Presented at the IEEE International Conference on Robotics and Automation (ICRA)
2023
If you use the source code provided in this repository for your research, please cite the corresponding publication as:
@inproceedings{elich2023_relobjmatch,
title = {Learning-based Relational Object Matching Across Views},
author = {Elich, Cathrin and Armeni, Iro and Oswald, Martin R. and Pollefeys, Marc and Stueckler, Joerg},
year = 2023,
booktitle = {IEEE International Conference on Robotics and Automation (ICRA)},
doi = {10.1109/ICRA48891.2023.10161393}
}
You can download the original Hypersim dataset here.

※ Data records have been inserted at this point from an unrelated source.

-- ==== Sys2Proof/Laws/Driver.lean ====
section
/-! SUPPORT. What the driver's digit reading comes to, and a run whose argument spells a word. -/

namespace Sys2Proof.Machine

/-- The value of a digit is below 16. -/
theorem hexDigit_lt {c : Char} {d : Nat} (h : hexDigit? c = some d) : d < 16 := by
  unfold hexDigit? at h
  simp only at h
  split at h
  · simp at h; omega
  · split at h
    · simp at h; omega
    · split at h
      · simp at h; omega
      · cases h

/-- A digit string is read from the left, each digit weighted by its place. -/
theorem hexValueFrom_eq (cs : List Char) : ∀ (ds : List Nat) (acc : Nat), cs.map hexDigit? = ds.map some →
    hexValueFrom acc cs =
      some (acc * 16 ^ ds.length + (ds.zipIdx.map fun p => p.1 * 16 ^ (ds.length - 1 - p.2)).sum) := by
  induction cs with
  | nil => intro ds acc h; cases ds <;> simp_all [hexValueFrom]
  | cons c rest ih =>
    intro ds acc h
    cases ds with
    | nil => simp at h
    | cons d ds =>
      simp only [List.map_cons, List.cons.injEq] at h
      rw [hexValueFrom, h.1]
      simp only
      rw [ih ds _ h.2, List.zipIdx_cons, List.zipIdx_succ]
      have e : (fun x : Nat × Nat => x.1 * 16 ^ (ds.length - (x.2 + 1))) =
          fun x => x.1 * 16 ^ (ds.length - 1 - x.2) := by
        funext x
        rw [Nat.sub_sub, Nat.add_comm]
      simp only [List.map_cons, List.map_map, Function.comp_def, List.length_cons, Nat.add_sub_cancel, Nat.sub_zero,
        List.sum_cons]
      rw [e, pow_succ]
      congr 1
      ring

/-- A character that is no hex digit leaves a string without a value. -/
theorem hexValueFrom_none {c : Char} (hn : hexDigit? c = none) (cs : List Char) :
    ∀ acc, c ∈ cs → hexValueFrom acc cs = none := by
  induction cs with
  | nil => intro _ h; cases h
  | cons d rest ih =>
    intro acc h
    rw [hexValueFrom]
    rcases List.mem_cons.1 h with rfl | h
    · rw [hn]
    · cases hexDigit? d
      · rfl
      · exact ih _ h

/-- A run with one argument that spells a word: one request, answered by its row number, and one line with that number's
label. -/
theorem serveRun_word {a : String} {isa : IsaBit} {v : Nat} (hl : lengthIsa? a.toList.length = some isa)
    (hv : hexValue? a.toList = some v) (s : State) :
    ∃ l, label? (selectIsa isa) (BitVec.ofNat 5 (rowNumber ⟨isa, BitVec.ofNat 32 v⟩)) = some l ∧
      serveRun [a] s = .next ((((s.present ⟨isa, BitVec.ofNat 32 v⟩).drive
        (BitVec.ofNat 5 (rowNumber ⟨isa, BitVec.ofNat 32 v⟩))).sample .driver).logRun
          ⟨[a], [printPrefix (selectIsa isa) ++ l], [], 0⟩) := by
  obtain ⟨l, h⟩ := label_rowNumber ⟨isa, BitVec.ofNat 32 v⟩
  have hp : driverPlan [a] = .ask ⟨isa, BitVec.ofNat 32 v⟩ := by simp only [driverPlan, hl, hv]
  refine ⟨l, h, ?_⟩
  rw [serveRun_ask hp, driverPrint]
  show (match label? (selectIsa isa) (BitVec.ofNat 5 (rowNumber ⟨isa, BitVec.ofNat 32 v⟩)) with
    | some l => _
    | none => _) = _
  rw [h]
  rfl

end Sys2Proof.Machine
end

For training and evaluation, we pre-process relevant parts of the dataset:
python ./preprocessing/data_preparation/prepare_hypersim.py --data_dir <PATH_TO_HYPERSIM_DATA> --meta_data_dir <PATH_TO_HYPERSIM_METADATA>
Our test splits can be found in this KEEPER repository.
When training (and evaluating) on gt object detections, we make use of visual features extracted using a pre-trained ResNet34 which can be computed in advance to speed up training:
python -m preprocessing.eval_vis-feats.py --data_dir <PATH_TO_PREPROCESSED_HYPERSIM_DATA> --viz_feat_name basic_ResNet34
For evaluating the combination of our ROM features and keypoint-based matches, preprocess pre-computed keypoint matches as follows:
- Pre-compute keypoint-based matrix, e.g. using SuperGlue. For each image pair, this should yield a numpy array of size (2 [index of image], N_keypoints, 2[x-/y-coord.]). Results should be stored as e.g. [PATH_TO_KEYPOINT_MATCH_RESULTS]/test/ai_001_010/matches_cam00-frame0000_cam00-frame0038.npy.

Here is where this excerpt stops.